Stock Prices

February 14, 2017

Let’s begin with some sample data; the maximum occurs when you buy at 65 and sell at 150:

(define xs '(100 80 70 65 95 120 150 75 95 100
  110 120 90 80 85 90))

The obvious solution is to compute all possible buy/sell pairs:

(define (buy-sell-quadratic xs)
  (let ((buy 0) (sell 0))
    (do ((xs xs (cdr xs))) ((null? xs) (values buy sell))
      (do ((ys (cdr xs) (cdr ys))) ((null? ys))
        (let ((diff (- (car ys) (car xs))))
          (when (< (- sell buy) diff)
            (set! buy (car xs)) (set! sell (car ys))))))))
> (buy-sell-quadratic xs)
65
150

That takes quadratic time. A better solution is a divide-and-conquer algorithm; split the array in two, then the solution is either in the first half of the array, or in the second half of the array, or is the low point of the first half and the high point of the second half. That takes time O(n log n) and space O(log n) for the recursion stack. We won’t write that code, because I always manage to get it wrong, and because there’s a still better solution.

The best solution is a linear scan over the input. We keep track of two values; the minimum value seen so far, which is initially the first value in the list, and the maximum profit, which is initially zero. Then at each step we make two computations;

(define (buy-sell-linear xs)
  (let ((buy (car xs)) (profit 0))
    (do ((xs (cdr xs) (cdr xs)))
        ((null? xs) (values buy (+ profit buy)))
      (set! buy (min (car xs) buy))
      (set! profit (max (- (car xs) buy) profit)))))
> (buy-sell-linear xs)
65
150

To test our program, we generate a thousand sample cases and compare the results of the two algorithms:

> (do ((k 1000 (- k 1))) ((zero? k))
    (let ((xs (take 20 (shuffle (range 1000)))))
      (assert 
        (call-with-values
          (lambda () (buy-sell-linear xs))
          (lambda (buy sell) (- sell buy)))
        (call-with-values
          (lambda () (buy-sell-quadratic xs))
          (lambda (buy sell) (- sell buy))))))

That will produce no output. You can run the program at http://ideone.com/R8ukSG, where you will also see the contributions from the Standard Prelude.

This exercise is a twist on the maxumum sum subsequence problem that we studied in a previous exercise.
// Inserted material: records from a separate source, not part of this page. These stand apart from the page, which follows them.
-- ==== Sys2Proof/Machine/Crypto.lean ====
section
/-! DEFINITION. The ciphers that the manual names: AES-256 (FIPS 197), its XTS mode (IEEE 1619), the GHASH of GCM, and
SM3 with the key derivation of GB/T 32918. The manual names them and does not restate them (log 11). -/

namespace Sys2Proof.Machine

/-! ## AES-256 -/

/-- The S-box, 32 entries a row, entry 0 of a row in its lowest byte. -/
def sboxRows : List Nat :=
  [0xc072a49cafa2d4adf04759fa7dc982ca76abd7fe2b670130c56f6bf27b777c63,
    0x75b227ebe28012079a059618c323c7041531d871f1e5a534ccf73f362693fdb7,
    0xcf584c4a39becb6a5bb1fc20ed00d153842fe329b3d63b52a05a6e1b1a2c8309,
    0xd2f3ff1021dab6bcf5389d928f40a351a89f3c507f02f94585334d43fbaaefd0,
    0xdb0b5ede14b8ee4688902a22dc4f816073195d643d7ea7c41744975fec130ccd,
    0x08ae7a65eaf4566ca94ed58d6d37c8e779e4959162acd3c25c2406490a3a32e0,
    0x9e1dc186b95735610ef6034866b53e708a8bbd4b1f74dde8c6b4a61c2e2578ba,
    0x16bb54b00f2d99416842e6bf0d89a18cdf2855cee9871e9b948ed9691198f8e1]

/-- The inverse S-box, 32 entries a row, entry 0 of a row in its lowest byte. -/
def invSboxRows : List Nat :=
  [0xcbe9dec444438e3487ff2f9b8239e37cfbd7f3819ea340bf38a53630d56a0952,
    0x25d18b6d49a25b76b224d92866a12e084ec3fa420b954cee3d23c2a632947b54,
    0x849d8da75746155edab9edfd5048706c92b6655dcc5ca4d41698688664f6f872,
    0x6b8a130103bdafc1020f3fca8f1e2cd00645b3b80558e4f70ad3bc8c00abd890,
    0x6edf751ce837f9e28535ade72274ac9673e6b4f0cecff297eadc674f4111913a,
    0xf45acd78fec0db9a2079d2c64b3e56fc1bbe18aa0e62b76f89c5291d711af147,
    0xef9cc9939f7ae52d0d4ab519a97f51605fec8027591012b131c7078833a8dd1f,
    0x7d0c2155631469e126d677ba7e042b17619953833cbbebc8b0f52aae4d3be0a0]

/-- A table look-up. -/
def rowByte (rows : List Nat) (x : Byte) : Byte := BitVec.ofNat 8 ((rows.getD (x.toNat / 32) 0) >>> (8 * (x.toNat % 32)))

/-- Multiplication by x in GF(2^8). -/
def xtime (x : Byte) : Byte := (x <<< 1) ^^^ (if x.msb then 0x1B else 0)

/-- Multiplication in GF(2^8) by a constant below 16. -/
def gmul (k : Nat) (x : Byte) : Byte :=
  let x2 := xtime x
  let x4 := xtime x2
  let x8 := xtime x4
  (if k.testBit 0 then x else 0) ^^^ (if k.testBit 1 then x2 else 0) ^^^ (if k.testBit 2 then x4 else 0) ^^^
    (if k.testBit 3 then x8 else 0)

/-- The 16 bytes of a 128-bit value, bits [127:120] first (R361). -/
def blockBytes (x : BitVec 128) : List Byte := (List.range 16).map fun i => x.extractLsb' (120 - 8 * i) 8

/-- A 128-bit value from its bytes, first byte in bits [127:120]. -/
def blockOf (bs : List Byte) : BitVec 128 := BitVec.ofNat 128 (bs.foldl (fun n b => 256 * n + b.toNat) 0)

/-- A word of the key schedule put through the S-box. -/
def subWord (w : BitVec 32) : BitVec 32 :=
  rowByte sboxRows (w.extractLsb' 24 8) ++ rowByte sboxRows (w.extractLsb' 16 8) ++
    rowByte sboxRows (w.extractLsb' 8 8) ++ rowByte sboxRows (w.extractLsb' 0 8)

/-- The schedule's next word from the words so far, newest first; `i` is its index. -/
def nextKeyWord (i : Nat) (rc : Byte) (ws : List (BitVec 32)) : BitVec 32 :=
  let t := ws.headD 0
  let t := if i % 8 = 0 then subWord (t.rotateLeft 8) ^^^ (rc ++ 0#24) else if i % 8 = 4 then subWord t else t
  ws.getD 7 0 ^^^ t

def keyGo : Nat → Nat → Byte → List (BitVec 32) → List (BitVec 32)
  | 0, _, _, ws => ws
  | n + 1, i, rc, ws => keyGo n (i + 1) (if i % 8 = 0 then xtime rc else rc) (nextKeyWord i rc ws :: ws)

/-- The 60 words of the key schedule; the key's first byte is the lowest byte of `k` (R353: byte 0 of the derived
key). -/
def keyWords (k : BitVec 256) : List (BitVec 32) :=
  let w (i : Nat) : BitVec 32 :=
    k.extractLsb' (32 * i) 8 ++ k.extractLsb' (32 * i + 8) 8 ++ k.extractLsb' (32 * i + 16) 8 ++ k.extractLsb' (32 * i + 24) 8
  (keyGo 52 8 1 [w 7, w 6, w 5, w 4, w 3, w 2, w 1, w 0]).reverse

/-- Round key `r` as bytes. -/
def roundKey (ws : List (BitVec 32)) (r : Nat) : List Byte :=
  blockBytes (ws.getD (4 * r) 0 ++ ws.getD (4 * r + 1) 0 ++ ws.getD (4 * r + 2) 0 ++ ws.getD (4 * r + 3) 0 : BitVec 128)

def xorBytes (a b : List Byte) : List Byte := List.zipWith (· ^^^ ·) a b

/-- Row r of the state moves left by r columns; the state stands column by column. -/
def shiftRows (s : List Byte) : List Byte := (List.range 16).map fun i => s.getD ((i + 4 * (i % 4)) % 16) 0

def invShiftRows (s : List Byte) : List Byte := (List.range 16).map fun i => s.getD ((i + 12 * (i % 4)) % 16) 0

/-- Each column times the circulant matrix of a first row. -/
def mixWith (c0 c1 c2 c3 : Nat) (s : List Byte) : List Byte :=
  (List.range 16).map fun i =>
    let at' (k : Nat) : Byte := s.getD (4 * (i / 4) + (i + k) % 4) 0
    gmul c0 (at' 0) ^^^ gmul c1 (at' 1) ^^^ gmul c2 (at' 2) ^^^ gmul c3 (at' 3)

/-- One AES-256 block encrypted. -/
def aesBytes (key : BitVec 256) (s : List Byte) : List Byte :=
  let ws := keyWords key
  let s := xorBytes s (roundKey ws 0)
  let s := (List.range 13).foldl
    (fun s r => xorBytes (mixWith 2 3 1 1 (shiftRows (s.map (rowByte sboxRows)))) (roundKey ws (r + 1))) s
  xorBytes (shiftRows (s.map (rowByte sboxRows))) (roundKey ws 14)

/-- One AES-256 block decrypted. -/
def aesInvBytes (key : BitVec 256) (s : List Byte) : List Byte :=
  let ws := keyWords key
  let s := xorBytes s (roundKey ws 14)
  let s := (List.range 13).foldl
    (fun s r => mixWith 14 11 13 9 (xorBytes ((invShiftRows s).map (rowByte invSboxRows)) (roundKey ws (13 - r)))) s
  xorBytes ((invShiftRows s).map (rowByte invSboxRows)) (roundKey ws 0)

/-- AES(key, x) on 128-bit values (R361). -/
def aes (key : BitVec 256) (x : BitVec 128) : BitVec 128 := blockOf (aesBytes key (blockBytes x))

/-! ## XTS (R359) -/

/-- The next tweak: times x, byte 0 lowest. -/
def xtsNext (t : List Byte) : List Byte :=
  let n := leNat t
  leBytes 16 ((2 * n) % 2 ^ 128 ^^^ (if 2 ^ 127 ≤ n then 0x87 else 0))

/-- A 64-byte unit under XTS, each block by `f` between its tweaks. -/
def xtsGo (f : List Byte → List Byte) : Nat → List Byte → List Byte → List Byte
  | 0, _, _ => []
  | n + 1, t, bs => xorBytes (f (xorBytes (bs.take 16) t)) t ++ xtsGo f n (xtsNext t) (bs.drop 16)

def xtsEncrypt (data tweak : BitVec 256) (unit : BitVec 128) (bs : List Byte) : List Byte :=
  xtsGo (aesBytes data) 4 (aesBytes tweak (blockBytes unit)) bs

def xtsDecrypt (data tweak : BitVec 256) (unit : BitVec 128) (bs : List Byte) : List Byte :=
  xtsGo (aesInvBytes data) 4 (aesBytes tweak (blockBytes unit)) bs

/-! ## GHASH (R362) -/

/-- The product of GCM's field: bit 127 is the coefficient of 1. -/
def ghashMulGo (y : BitVec 128) : Nat → BitVec 128 → BitVec 128 → BitVec 128
  | 0, _, z => z
  | n + 1, v, z =>
    let z := if y.getLsbD n then z ^^^ v else z
    ghashMulGo y n ((v >>> 1) ^^^ (if v.getLsbD 0 then 0xE1#128 <<< 120 else 0)) z

def ghashMul (x y : BitVec 128) : BitVec 128 := ghashMulGo y 128 x 0

/-- X over blocks, with hash key `h`. -/
def ghash (h : BitVec 128) (blocks : List (BitVec 128)) : BitVec 128 :=
  blocks.foldl (fun x c => ghashMul (x ^^^ c) h) 0

/-- The 16-byte blocks of a byte list. -/
def blocksOf : Nat → List Byte → List (BitVec 128)
  | 0, _ => []
  | n + 1, bs => blockOf (bs.take 16) :: blocksOf n (bs.drop 16)

/-! ## SM3 and its key derivation (R353, R400) -/

def sm3P0 (x : BitVec 32) : BitVec 32 := x ^^^ x.rotateLeft 9 ^^^ x.rotateLeft 17
def sm3P1 (x : BitVec 32) : BitVec 32 := x ^^^ x.rotateLeft 15 ^^^ x.rotateLeft 23

/-- The message words after the first 16, newest first. -/
def sm3Expand : Nat → List (BitVec 32) → List (BitVec 32)
  | 0, ws => ws
  | n + 1, ws =>
    sm3Expand n ((sm3P1 (ws.getD 15 0 ^^^ ws.getD 8 0 ^^^ (ws.getD 2 0).rotateLeft 15) ^^^
      (ws.getD 12 0).rotateLeft 7 ^^^ ws.getD 5 0) :: ws)

/-- One round on the eight chaining words. -/
def sm3Round (j : Nat) (w w4 : BitVec 32) (v : List (BitVec 32)) : List (BitVec 32) :=
  let a := v.getD 0 0
  let b := v.getD 1 0
  let c := v.getD 2 0
  let d := v.getD 3 0
  let e := v.getD 4 0
  let f := v.getD 5 0
  let g := v.getD 6 0
  let h := v.getD 7 0
  let t : BitVec 32 := if j < 16 then 0x79CC4519 else 0x7A879D8A
  let ss1 := (a.rotateLeft 12 + e + t.rotateLeft (j % 32)).rotateLeft 7
  let ss2 := ss1 ^^^ a.rotateLeft 12
  let ff := if j < 16 then a ^^^ b ^^^ c else (a &&& b) ||| (a &&& c) ||| (b &&& c)
  let gg := if j < 16 then e ^^^ f ^^^ g else (e &&& f) ||| (~~~e &&& g)
  [ff + d + ss2 + (w ^^^ w4), a, b.rotateLeft 9, c, sm3P0 (gg + h + ss1 + w), e, f.rotateLeft 19, g]

def sm3Compress (v : List (BitVec 32)) (block : List Byte) : List (BitVec 32) :=
  let w0 := (List.range 16).map fun i =>
    (block.getD (4 * i) 0 ++ block.getD (4 * i + 1) 0 ++ block.getD (4 * i + 2) 0 ++ block.getD (4 * i + 3) 0 : BitVec 32)
  let ws := (sm3Expand 52 w0.reverse).reverse
  let v' := (List.range 64).foldl (fun u j => sm3Round j (ws.getD j 0) (ws.getD (j + 4) 0) u) v
  List.zipWith (· ^^^ ·) v v'

def sm3Blocks : Nat → List (BitVec 32) → List Byte → List (BitVec 32)
  | 0, v, _ => v
  | n + 1, v, bs => sm3Blocks n (sm3Compress v (bs.take 64)) (bs.drop 64)

/-- The 32-byte digest. -/
def sm3 (msg : List Byte) : List Byte :=
  let pad := (119 - msg.length % 64) % 64
  let m := msg ++ [0x80] ++ List.replicate pad 0 ++ (leBytes 8 (8 * msg.length)).reverse
  let v := sm3Blocks (m.length / 64)
    [0x7380166F, 0x4914B2B9, 0x172442D7, 0xDA8A0600, 0xA96F30BC, 0x163138AA, 0xE38DEE4D, 0xB0FB0E4E] m
  v.flatMap fun w => [w.extractLsb' 24 8, w.extractLsb' 16 8, w.extractLsb' 8 8, w.extractLsb' 0 8]

/-- Blocks of the key derivation: SM3(Z || counter), the counter big-endian from 1. -/
def sm3Kdf (z : List Byte) (blocks : Nat) : List Byte :=
  (List.range blocks).flatMap fun i => sm3 (z ++ (leBytes 4 (i + 1)).reverse)

/-- A 256-bit key from 32 bytes, byte 0 lowest. -/
def keyOf (bs : List Byte) : BitVec 256 := BitVec.ofNat 256 (leNat bs)

/-- Kenc and Kmac of a slot (R353). -/
def slotKeys (master : BitVec 256) (slot : BitVec 6) (gen : BitVec 16) : BitVec 256 × BitVec 256 :=
  let z := leBytes 32 master.toNat ++ [slot.setWidth 8] ++ leBytes 2 gen.toNat ++
    [0x68, 0x65, 0x61, 0x72, 0x74, 0x68]
  let out := sm3Kdf z 2
  (keyOf (out.take 32), keyOf (out.drop 32))

/-- HMAC-SM3 under a 32-byte key. -/
def hmacSm3 (key msg : List Byte) : List Byte :=
  let pad (x : Byte) : List Byte := key.map (· ^^^ x) ++ List.replicate 32 x
  sm3 (pad 0x5C ++ sm3 (pad 0x36 ++ msg))

/-- The key of a record spawned by a firing, or of an actor's k-th firing (R400): the digest's low 64 bits. -/
def taskKey (parent : Word) (ordinal : Nat) : Word :=
  BitVec.ofNat 64 (leNat ((sm3 (leBytes 8 parent.toNat ++ leBytes 4 ordinal)).take 8))

/-! ## AES-256-GCM (R158, R340) -/

/-- The counter block n of a nonce. -/
def gcmBlock (nonce : BitVec 96) (n : Nat) : BitVec 128 := nonce ++ BitVec.ofNat 32 n

/-- Bytes encrypted or decrypted, block by block, from counter `k`. -/
def gcmCrypt (key : BitVec 256) (nonce : BitVec 96) : Nat → Nat → List Byte → List Byte
  | 0, _, _ => []
  | n + 1, k, bs =>
    xorBytes (bs.take 16) (aesBytes key (blockBytes (gcmBlock nonce k))) ++ gcmCrypt key nonce n (k + 1) (bs.drop 16)

/-- Bytes with zeros up to whole blocks. -/
def padBlocks (bs : List Byte) : List Byte := bs ++ List.replicate ((16 - bs.length % 16) % 16) 0

/-- The tag of a ciphertext of any length under additional data of any length. -/
def gcmTagOf (key : BitVec 256) (nonce : BitVec 96) (aad ct : List Byte) : BitVec 128 :=
  let blocks (bs : List Byte) : List (BitVec 128) := blocksOf ((bs.length + 15) / 16) (padBlocks bs)
  aes key (gcmBlock nonce 1) ^^^
    ghash (aes key 0) (blocks aad ++ blocks ct ++ [BitVec.ofNat 64 (8 * aad.length) ++ BitVec.ofNat 64 (8 * ct.length)])

/-- Bytes encrypted with their tag. -/
def gcmSeal (key : BitVec 256) (nonce : BitVec 96) (aad plain : List Byte) : List Byte × BitVec 128 :=
  let ct := gcmCrypt key nonce ((plain.length + 15) / 16) 2 plain
  (ct, gcmTagOf key nonce aad ct)

/-- The tag of `n` blocks of ciphertext under `aadBits` bits of additional data, which begin the block `aad`. -/
def gcmTag (key : BitVec 256) (nonce : BitVec 96) (aad : BitVec 128) (aadBits n : Nat) (ct : List Byte) : BitVec 128 :=
  aes key (gcmBlock nonce 1) ^^^
    ghash (aes key 0) (aad :: blocksOf n ct ++ [BitVec.ofNat 64 aadBits ++ BitVec.ofNat 64 (128 * n)])

end Sys2Proof.Machine
end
All you have to do is preprocess the input to a list of differences from one day to the next, then find the maximum sum subsequence.

EDIT: Thomas kindly pointed out in a comment below that I incorrectly reset the buy price when it was below the current minimum buy price, even when the new buy price didn’t lead to a new maximum difference. Here is the corrected code, which you can run at http://ideone.com/UvcdJ9:

(define (buy-sell xs)
  (let loop ((xs (cdr xs)) (lo (car xs)) (hi (car xs))
             (min-lo (car xs)) (max-d 0))
    (if (null? xs) (values lo hi max-d)
      (let* ((min-lo (if (< (car xs) min-lo) (car xs) min-lo))
             (d (- (car xs) min-lo)))
        (if (< max-d d)
          (loop (cdr xs) min-lo (car xs) min-lo d)
          (loop (cdr xs) lo hi min-lo max-d))))))
Advertisement

Pages: 1 2

10 Responses to “Stock Prices”

  1. Paul said

    In Python.

    def optimal(rates):
        low, optvalue, optlow, opthigh = float('inf'), 0, None, None
        for curr in rates:
            if curr < low:
                low = curr
            elif curr - low > optvalue:
                optvalue, optlow, opthigh = curr - low, low, curr
        return optlow, opthigh
    
  2. Jussi Piitulainen said

    Quadratic Python, recommends a shortest interval of days.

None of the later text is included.